#### What needs to be done
From the line with "match s.checkRangeCmd r f true with" to the line with "let s := ids.foldl", retype every line exactly, including those two, and leave out the rest of the data below.

Records drawn from a dataset:
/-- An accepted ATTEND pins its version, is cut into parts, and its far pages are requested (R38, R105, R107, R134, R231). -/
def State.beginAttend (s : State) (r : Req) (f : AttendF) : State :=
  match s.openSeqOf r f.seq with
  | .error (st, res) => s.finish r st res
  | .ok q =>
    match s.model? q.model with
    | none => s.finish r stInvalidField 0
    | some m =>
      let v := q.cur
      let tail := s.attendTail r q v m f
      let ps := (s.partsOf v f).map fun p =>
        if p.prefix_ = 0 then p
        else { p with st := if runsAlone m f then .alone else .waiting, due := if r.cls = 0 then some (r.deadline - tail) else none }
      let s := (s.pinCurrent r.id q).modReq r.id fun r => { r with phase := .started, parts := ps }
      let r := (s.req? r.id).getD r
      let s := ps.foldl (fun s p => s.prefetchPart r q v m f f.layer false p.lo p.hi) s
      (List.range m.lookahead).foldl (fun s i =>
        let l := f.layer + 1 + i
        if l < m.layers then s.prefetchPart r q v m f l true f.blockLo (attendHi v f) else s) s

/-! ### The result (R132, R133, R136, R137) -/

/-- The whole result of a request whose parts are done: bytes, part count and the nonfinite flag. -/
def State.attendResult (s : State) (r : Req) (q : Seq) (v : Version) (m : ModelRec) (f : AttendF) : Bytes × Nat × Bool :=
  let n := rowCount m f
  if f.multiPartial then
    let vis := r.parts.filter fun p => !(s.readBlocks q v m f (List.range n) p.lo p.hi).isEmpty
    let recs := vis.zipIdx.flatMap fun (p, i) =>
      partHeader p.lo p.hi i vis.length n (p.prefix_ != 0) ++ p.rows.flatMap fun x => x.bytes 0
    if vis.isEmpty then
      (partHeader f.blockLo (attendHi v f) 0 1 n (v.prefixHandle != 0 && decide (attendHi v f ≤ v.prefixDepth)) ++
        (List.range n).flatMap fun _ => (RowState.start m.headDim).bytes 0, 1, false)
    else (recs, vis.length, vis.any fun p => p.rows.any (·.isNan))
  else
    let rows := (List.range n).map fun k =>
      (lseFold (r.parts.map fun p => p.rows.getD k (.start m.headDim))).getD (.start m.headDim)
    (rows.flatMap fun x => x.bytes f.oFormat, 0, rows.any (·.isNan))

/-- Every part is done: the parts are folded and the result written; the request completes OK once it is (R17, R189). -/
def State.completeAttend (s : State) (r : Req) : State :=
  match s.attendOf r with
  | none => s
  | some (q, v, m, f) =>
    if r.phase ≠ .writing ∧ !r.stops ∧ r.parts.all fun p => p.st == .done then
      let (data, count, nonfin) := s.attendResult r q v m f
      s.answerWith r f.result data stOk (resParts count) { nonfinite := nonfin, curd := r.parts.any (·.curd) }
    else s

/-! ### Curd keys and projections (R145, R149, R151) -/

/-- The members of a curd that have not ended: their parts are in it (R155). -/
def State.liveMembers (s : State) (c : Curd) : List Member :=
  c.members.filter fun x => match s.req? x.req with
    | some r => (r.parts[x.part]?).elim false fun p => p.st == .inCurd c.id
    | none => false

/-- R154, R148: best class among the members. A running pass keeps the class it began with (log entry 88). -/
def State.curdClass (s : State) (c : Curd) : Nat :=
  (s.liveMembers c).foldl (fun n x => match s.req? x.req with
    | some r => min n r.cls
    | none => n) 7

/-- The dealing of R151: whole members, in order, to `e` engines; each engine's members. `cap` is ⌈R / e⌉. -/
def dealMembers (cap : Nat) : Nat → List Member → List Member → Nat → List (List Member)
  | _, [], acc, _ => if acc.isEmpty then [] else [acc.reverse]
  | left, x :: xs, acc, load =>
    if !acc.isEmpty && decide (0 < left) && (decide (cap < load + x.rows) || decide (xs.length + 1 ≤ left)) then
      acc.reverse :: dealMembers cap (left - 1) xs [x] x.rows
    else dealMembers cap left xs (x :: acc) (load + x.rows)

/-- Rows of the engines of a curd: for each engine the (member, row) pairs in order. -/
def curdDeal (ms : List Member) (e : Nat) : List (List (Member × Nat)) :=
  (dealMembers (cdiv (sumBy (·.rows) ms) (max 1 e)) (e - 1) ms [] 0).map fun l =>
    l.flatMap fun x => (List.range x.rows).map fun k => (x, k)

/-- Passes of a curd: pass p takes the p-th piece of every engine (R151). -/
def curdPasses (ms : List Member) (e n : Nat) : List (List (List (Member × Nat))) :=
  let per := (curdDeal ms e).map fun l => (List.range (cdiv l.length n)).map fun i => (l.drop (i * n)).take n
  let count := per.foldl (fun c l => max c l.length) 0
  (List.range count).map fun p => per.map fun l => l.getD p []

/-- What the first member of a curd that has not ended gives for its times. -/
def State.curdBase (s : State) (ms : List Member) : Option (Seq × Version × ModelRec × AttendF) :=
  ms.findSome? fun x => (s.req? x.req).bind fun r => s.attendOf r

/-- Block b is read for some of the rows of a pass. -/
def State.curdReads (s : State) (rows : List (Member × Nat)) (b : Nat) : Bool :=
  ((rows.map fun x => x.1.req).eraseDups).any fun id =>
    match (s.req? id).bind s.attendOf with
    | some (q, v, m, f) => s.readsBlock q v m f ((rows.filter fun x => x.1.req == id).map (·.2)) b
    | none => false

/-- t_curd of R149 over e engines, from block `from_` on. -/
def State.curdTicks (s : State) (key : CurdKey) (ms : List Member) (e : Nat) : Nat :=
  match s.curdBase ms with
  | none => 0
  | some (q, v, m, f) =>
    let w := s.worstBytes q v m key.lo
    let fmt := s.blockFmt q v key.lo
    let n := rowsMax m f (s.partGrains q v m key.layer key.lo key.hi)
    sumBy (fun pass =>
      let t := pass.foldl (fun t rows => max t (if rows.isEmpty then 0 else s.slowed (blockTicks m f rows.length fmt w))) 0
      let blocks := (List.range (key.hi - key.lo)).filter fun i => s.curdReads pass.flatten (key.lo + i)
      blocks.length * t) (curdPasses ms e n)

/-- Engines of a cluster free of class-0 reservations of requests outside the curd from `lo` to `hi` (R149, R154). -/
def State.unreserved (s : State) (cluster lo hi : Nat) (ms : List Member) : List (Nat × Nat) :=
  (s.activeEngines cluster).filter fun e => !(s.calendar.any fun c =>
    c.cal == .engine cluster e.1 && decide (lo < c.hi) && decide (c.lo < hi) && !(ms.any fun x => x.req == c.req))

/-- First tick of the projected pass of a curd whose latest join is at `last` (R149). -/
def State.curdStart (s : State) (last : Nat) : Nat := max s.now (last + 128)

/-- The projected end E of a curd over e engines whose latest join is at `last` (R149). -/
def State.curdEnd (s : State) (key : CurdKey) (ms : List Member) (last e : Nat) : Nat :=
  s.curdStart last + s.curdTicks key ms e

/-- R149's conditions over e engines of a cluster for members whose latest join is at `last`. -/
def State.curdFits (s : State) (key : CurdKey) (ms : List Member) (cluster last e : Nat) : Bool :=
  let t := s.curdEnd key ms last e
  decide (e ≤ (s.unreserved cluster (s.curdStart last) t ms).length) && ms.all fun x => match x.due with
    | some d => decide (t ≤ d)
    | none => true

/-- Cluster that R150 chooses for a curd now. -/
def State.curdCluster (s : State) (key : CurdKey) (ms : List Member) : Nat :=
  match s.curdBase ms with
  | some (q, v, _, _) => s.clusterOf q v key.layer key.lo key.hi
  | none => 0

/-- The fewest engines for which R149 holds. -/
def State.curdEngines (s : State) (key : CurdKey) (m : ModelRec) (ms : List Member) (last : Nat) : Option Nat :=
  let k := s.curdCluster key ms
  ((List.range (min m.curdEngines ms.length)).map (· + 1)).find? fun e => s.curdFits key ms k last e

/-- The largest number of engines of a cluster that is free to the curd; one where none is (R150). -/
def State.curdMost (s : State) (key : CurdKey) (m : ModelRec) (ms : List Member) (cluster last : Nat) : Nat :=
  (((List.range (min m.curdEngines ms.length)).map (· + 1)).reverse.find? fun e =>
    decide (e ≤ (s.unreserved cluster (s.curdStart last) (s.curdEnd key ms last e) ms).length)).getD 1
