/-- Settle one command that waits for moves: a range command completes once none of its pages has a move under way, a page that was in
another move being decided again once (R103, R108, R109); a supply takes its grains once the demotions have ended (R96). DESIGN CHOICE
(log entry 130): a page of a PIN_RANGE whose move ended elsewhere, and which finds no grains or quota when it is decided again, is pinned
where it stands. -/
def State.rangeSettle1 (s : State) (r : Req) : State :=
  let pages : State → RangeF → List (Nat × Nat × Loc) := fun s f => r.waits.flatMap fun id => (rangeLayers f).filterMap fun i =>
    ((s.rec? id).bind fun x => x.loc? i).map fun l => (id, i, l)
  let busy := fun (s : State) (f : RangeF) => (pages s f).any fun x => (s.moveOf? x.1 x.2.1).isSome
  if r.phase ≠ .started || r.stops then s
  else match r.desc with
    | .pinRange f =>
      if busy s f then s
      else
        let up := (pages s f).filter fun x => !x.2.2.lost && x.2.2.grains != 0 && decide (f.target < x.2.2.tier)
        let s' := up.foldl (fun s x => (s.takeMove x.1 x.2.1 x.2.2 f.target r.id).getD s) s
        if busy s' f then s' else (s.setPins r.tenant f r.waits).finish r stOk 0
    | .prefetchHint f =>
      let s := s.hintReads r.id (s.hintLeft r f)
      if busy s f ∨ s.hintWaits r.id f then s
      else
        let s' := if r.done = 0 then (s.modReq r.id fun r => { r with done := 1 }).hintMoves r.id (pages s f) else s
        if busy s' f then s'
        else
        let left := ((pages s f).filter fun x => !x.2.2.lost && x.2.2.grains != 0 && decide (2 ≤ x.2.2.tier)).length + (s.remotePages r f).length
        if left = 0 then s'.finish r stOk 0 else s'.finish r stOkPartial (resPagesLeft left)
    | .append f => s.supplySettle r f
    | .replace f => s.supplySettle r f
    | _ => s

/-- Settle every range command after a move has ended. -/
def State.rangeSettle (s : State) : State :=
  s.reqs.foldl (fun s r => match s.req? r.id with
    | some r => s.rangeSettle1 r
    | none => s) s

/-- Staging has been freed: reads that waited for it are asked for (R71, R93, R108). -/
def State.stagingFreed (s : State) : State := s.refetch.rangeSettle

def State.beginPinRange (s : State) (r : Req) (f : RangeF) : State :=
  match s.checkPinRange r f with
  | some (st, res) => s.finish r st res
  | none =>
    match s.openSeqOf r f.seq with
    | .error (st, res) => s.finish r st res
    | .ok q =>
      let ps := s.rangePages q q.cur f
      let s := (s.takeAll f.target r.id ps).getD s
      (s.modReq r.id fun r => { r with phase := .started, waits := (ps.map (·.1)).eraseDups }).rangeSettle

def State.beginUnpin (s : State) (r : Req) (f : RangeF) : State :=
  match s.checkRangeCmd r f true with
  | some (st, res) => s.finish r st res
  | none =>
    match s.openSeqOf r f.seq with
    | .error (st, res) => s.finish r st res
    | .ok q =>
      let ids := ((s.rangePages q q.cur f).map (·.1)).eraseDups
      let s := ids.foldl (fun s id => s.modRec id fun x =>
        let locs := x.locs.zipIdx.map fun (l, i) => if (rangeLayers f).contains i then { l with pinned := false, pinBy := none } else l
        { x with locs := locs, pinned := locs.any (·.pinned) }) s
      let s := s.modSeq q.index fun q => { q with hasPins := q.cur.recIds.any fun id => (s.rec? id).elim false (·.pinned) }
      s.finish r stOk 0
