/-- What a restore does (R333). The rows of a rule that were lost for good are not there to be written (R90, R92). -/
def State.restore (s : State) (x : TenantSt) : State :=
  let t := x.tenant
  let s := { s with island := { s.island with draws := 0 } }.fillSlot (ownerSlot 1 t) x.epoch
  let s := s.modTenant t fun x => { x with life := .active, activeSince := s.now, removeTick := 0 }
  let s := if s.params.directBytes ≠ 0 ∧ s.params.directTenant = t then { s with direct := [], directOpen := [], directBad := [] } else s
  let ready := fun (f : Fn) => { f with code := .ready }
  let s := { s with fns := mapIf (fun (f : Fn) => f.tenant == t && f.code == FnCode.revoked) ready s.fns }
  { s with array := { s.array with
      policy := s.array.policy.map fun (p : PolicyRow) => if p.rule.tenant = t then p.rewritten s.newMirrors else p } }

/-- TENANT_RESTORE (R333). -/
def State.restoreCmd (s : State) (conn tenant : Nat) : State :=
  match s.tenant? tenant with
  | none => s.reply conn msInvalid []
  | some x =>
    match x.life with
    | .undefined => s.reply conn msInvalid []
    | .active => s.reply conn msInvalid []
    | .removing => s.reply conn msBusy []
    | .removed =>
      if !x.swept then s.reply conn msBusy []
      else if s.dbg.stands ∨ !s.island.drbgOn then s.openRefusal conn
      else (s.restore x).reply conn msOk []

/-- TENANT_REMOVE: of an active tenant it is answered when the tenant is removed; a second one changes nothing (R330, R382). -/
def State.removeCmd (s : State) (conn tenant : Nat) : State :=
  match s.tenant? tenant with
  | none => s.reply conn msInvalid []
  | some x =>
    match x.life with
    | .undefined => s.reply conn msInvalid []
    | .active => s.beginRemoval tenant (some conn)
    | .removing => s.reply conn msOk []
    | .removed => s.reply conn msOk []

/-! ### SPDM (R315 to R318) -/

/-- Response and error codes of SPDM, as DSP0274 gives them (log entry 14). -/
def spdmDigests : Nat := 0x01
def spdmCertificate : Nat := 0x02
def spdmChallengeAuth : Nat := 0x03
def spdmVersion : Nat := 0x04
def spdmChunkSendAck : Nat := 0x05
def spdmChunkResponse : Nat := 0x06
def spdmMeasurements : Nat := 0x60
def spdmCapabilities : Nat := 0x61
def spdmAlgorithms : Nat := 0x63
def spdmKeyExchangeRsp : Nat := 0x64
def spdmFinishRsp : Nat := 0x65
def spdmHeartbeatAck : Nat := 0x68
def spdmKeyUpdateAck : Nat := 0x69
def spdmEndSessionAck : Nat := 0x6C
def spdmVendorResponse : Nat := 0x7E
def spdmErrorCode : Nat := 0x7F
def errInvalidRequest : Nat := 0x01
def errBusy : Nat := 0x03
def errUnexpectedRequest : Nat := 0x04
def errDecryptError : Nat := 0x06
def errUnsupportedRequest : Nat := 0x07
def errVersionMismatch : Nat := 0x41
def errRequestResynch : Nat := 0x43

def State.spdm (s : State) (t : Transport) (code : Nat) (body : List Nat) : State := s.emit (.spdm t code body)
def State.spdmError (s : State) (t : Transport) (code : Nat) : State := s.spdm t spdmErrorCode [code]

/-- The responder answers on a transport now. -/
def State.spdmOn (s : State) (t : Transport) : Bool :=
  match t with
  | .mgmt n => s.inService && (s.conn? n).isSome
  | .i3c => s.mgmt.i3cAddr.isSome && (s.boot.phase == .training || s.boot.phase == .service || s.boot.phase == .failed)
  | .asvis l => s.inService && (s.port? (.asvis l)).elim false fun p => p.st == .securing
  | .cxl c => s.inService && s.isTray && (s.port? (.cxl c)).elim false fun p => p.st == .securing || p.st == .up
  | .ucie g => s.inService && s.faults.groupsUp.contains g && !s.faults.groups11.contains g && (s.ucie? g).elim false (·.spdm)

#### Answer for the task
  match s.checkRangeCmd r f true with
  | some (st, res) => s.finish r st res
  | none =>
    match s.openSeqOf r f.seq with
    | .error (st, res) => s.finish r st res
    | .ok q =>
      let ids := ((s.rangePages q q.cur f).map (·.1)).eraseDups
      let s := ids.foldl (fun s id => s.modRec id fun x =>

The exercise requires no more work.